§ **Work instructions**
Transcribe word for word the lines below from the line with "stack (k : Fin 16)" through the line with "of memory, every", ends included.

(Beginning of Data for the task)

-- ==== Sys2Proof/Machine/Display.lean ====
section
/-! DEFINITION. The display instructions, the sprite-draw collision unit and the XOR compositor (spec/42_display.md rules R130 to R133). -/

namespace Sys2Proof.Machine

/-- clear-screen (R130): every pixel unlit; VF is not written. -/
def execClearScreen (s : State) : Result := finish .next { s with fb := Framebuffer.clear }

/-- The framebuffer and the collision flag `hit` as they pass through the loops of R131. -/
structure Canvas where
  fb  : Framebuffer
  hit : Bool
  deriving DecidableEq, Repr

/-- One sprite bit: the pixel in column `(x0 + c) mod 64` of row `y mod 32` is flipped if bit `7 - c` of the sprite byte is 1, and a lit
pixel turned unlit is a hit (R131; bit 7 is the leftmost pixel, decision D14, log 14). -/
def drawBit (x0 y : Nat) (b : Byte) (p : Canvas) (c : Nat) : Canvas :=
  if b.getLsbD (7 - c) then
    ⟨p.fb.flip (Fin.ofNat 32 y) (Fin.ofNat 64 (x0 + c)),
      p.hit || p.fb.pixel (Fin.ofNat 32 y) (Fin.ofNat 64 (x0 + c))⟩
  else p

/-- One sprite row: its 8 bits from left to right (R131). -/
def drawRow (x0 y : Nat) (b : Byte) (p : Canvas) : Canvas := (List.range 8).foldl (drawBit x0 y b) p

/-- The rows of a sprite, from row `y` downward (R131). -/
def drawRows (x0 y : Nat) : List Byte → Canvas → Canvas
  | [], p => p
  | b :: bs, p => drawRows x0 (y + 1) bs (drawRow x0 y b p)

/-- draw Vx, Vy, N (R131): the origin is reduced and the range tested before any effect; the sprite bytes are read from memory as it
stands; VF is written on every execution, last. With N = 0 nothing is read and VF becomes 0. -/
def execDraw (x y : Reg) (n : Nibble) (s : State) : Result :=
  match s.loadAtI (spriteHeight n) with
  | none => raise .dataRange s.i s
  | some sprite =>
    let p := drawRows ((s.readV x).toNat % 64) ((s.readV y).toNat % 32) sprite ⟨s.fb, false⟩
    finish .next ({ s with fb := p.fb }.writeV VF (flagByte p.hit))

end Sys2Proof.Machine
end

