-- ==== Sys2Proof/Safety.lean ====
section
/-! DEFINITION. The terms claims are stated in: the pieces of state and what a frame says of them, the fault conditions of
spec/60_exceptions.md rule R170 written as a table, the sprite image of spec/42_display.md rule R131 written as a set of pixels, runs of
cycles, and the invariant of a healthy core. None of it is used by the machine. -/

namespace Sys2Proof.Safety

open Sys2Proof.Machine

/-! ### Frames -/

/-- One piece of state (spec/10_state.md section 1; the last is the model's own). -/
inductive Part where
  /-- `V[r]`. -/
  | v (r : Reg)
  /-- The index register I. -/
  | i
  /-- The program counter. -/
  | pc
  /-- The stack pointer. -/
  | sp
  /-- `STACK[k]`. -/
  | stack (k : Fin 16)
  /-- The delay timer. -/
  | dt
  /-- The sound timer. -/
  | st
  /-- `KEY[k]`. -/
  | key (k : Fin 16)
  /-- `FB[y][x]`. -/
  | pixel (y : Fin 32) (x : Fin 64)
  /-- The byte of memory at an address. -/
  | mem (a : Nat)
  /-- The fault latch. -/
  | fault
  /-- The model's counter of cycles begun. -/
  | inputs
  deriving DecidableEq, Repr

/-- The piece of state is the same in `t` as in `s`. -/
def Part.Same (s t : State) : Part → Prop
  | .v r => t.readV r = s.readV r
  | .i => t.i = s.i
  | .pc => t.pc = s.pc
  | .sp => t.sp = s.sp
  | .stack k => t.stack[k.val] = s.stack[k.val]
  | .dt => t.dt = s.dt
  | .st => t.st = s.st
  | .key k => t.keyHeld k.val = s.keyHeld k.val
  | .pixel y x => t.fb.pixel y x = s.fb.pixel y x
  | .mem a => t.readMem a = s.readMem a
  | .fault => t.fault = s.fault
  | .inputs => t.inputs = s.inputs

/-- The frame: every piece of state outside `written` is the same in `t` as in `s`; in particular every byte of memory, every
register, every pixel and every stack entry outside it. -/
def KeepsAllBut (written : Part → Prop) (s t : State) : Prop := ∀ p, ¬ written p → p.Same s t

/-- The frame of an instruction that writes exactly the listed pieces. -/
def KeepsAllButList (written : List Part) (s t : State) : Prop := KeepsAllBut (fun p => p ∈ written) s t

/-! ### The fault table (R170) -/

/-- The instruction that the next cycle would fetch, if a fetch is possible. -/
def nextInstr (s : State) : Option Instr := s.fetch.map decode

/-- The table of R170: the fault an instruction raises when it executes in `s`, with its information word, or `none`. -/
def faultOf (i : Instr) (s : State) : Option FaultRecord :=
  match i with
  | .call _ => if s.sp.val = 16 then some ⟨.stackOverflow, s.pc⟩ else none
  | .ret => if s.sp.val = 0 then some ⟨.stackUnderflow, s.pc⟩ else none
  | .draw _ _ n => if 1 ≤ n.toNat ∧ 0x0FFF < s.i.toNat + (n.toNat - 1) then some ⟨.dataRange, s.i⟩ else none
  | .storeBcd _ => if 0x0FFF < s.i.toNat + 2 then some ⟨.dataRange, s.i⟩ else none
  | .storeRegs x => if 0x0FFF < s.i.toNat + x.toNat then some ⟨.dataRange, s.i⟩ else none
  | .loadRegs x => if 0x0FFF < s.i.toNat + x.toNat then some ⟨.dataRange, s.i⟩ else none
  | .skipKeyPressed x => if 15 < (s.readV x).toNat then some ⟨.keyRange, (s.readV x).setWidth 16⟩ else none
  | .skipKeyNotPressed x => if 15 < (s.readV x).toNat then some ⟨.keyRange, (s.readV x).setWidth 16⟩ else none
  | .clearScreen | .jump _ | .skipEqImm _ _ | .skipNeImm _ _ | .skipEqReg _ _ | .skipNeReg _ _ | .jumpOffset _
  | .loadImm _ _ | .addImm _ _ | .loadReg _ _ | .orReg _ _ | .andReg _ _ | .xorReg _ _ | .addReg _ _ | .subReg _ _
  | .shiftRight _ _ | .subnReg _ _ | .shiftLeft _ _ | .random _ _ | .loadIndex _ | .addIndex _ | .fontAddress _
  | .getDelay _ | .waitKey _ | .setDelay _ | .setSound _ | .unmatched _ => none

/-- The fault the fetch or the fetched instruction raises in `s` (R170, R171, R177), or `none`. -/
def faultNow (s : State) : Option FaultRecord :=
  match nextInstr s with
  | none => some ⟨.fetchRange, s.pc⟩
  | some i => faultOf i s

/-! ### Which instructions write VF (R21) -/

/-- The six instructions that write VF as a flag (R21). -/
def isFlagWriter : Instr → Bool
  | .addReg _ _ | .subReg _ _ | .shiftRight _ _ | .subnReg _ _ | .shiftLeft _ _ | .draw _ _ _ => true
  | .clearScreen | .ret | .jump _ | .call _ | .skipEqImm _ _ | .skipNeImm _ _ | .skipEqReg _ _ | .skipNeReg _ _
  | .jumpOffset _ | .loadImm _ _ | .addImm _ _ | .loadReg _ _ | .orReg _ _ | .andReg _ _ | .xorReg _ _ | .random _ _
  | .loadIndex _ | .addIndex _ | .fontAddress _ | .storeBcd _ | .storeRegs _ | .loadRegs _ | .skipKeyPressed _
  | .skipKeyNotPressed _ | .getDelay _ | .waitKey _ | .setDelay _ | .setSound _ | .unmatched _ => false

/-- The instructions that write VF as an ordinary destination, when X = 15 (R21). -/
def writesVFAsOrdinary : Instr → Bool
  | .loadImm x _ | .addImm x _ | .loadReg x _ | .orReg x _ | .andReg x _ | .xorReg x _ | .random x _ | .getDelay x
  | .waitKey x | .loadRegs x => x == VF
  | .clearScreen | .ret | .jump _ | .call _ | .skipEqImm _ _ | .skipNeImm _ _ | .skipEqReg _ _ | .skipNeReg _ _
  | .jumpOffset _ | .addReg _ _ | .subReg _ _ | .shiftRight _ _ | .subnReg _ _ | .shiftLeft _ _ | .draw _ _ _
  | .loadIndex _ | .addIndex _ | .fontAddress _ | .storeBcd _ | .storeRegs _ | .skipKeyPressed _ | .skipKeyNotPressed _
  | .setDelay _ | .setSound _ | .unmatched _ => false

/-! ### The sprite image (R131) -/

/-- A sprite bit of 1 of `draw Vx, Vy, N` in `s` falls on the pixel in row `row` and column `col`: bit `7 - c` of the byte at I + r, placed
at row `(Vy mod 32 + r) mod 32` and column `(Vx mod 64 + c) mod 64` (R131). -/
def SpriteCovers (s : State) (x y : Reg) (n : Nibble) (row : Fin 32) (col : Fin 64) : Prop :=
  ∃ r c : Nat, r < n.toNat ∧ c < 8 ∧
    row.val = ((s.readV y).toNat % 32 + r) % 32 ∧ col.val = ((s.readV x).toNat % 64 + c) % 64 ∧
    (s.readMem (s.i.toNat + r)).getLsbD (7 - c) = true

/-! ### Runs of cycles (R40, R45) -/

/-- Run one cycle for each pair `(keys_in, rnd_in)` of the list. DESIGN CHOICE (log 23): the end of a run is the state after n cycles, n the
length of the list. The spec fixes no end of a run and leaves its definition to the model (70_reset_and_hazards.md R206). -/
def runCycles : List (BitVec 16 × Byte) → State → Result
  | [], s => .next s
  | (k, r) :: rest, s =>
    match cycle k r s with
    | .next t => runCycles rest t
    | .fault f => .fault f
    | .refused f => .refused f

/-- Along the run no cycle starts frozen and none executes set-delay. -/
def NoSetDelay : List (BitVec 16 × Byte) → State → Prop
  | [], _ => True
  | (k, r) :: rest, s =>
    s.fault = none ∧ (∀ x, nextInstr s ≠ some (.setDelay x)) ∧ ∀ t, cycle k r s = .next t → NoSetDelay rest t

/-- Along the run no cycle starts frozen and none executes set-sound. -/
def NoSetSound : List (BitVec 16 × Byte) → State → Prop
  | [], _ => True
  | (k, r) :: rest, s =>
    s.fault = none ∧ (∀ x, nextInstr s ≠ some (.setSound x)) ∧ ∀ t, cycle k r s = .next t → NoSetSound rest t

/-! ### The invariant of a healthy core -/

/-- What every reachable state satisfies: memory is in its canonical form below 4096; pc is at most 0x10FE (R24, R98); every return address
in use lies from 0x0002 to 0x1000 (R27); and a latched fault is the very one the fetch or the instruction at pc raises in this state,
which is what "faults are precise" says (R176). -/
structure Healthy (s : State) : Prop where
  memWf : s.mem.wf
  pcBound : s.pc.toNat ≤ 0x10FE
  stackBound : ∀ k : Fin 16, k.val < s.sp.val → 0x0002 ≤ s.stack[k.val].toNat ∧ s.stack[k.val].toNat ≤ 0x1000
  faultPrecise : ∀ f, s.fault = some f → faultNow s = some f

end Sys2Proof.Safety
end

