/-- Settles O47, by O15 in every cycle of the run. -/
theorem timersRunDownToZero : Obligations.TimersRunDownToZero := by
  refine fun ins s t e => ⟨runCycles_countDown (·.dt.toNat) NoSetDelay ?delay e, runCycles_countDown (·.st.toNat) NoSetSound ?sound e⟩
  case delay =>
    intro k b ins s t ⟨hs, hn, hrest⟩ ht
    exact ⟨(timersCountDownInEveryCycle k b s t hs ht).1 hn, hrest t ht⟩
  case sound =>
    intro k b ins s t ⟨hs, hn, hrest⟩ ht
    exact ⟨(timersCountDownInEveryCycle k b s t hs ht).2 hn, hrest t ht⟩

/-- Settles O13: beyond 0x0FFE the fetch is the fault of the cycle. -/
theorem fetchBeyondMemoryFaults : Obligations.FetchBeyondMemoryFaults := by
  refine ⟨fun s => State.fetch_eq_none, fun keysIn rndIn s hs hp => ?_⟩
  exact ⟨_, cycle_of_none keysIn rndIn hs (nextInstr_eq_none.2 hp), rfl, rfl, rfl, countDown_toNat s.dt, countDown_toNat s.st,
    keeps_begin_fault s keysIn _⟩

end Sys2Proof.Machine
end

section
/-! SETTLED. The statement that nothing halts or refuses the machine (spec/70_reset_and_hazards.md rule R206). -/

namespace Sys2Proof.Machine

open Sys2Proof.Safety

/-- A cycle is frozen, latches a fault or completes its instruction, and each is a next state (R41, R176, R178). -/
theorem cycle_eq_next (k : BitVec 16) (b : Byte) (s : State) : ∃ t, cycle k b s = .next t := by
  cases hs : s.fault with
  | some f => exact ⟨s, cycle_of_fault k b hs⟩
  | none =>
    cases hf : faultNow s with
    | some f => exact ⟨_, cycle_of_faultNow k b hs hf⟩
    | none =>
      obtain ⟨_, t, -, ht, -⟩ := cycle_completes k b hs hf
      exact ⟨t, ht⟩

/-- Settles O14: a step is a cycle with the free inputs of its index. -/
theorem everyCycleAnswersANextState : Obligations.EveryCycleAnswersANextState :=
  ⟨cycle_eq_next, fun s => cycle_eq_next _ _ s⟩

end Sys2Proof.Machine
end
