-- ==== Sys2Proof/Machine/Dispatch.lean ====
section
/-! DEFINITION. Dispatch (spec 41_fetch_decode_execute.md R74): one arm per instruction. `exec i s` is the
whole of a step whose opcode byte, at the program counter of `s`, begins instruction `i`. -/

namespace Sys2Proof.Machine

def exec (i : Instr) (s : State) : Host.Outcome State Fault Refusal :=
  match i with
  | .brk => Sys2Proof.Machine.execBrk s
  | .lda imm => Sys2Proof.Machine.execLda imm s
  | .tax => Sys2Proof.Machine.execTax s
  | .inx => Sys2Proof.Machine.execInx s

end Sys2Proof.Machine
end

(End of Data for the task)

§ **Your solution**
  | stack (k : Fin 16)
  /-- The delay timer. -/
  | dt
  /-- The sound timer. -/
  | st
  /-- `KEY[k]`. -/
  | key (k : Fin 16)
  /-- `FB[y][x]`. -/
  | pixel (y : Fin 32) (x : Fin 64)
  /-- The byte of memory at an address. -/
  | mem (a : Nat)
  /-- The fault latch. -/
  | fault
  /-- The model's counter of cycles begun. -/
  | inputs
  deriving DecidableEq, Repr

/-- The piece of state is the same in `t` as in `s`. -/
def Part.Same (s t : State) : Part → Prop
  | .v r => t.readV r = s.readV r
  | .i => t.i = s.i
  | .pc => t.pc = s.pc
  | .sp => t.sp = s.sp
  | .stack k => t.stack[k.val] = s.stack[k.val]
  | .dt => t.dt = s.dt
  | .st => t.st = s.st
  | .key k => t.keyHeld k.val = s.keyHeld k.val
  | .pixel y x => t.fb.pixel y x = s.fb.pixel y x
  | .mem a => t.readMem a = s.readMem a
  | .fault => t.fault = s.fault
  | .inputs => t.inputs = s.inputs

/-- The frame: every piece of state outside `written` is the same in `t` as in `s`; in particular every byte of memory, every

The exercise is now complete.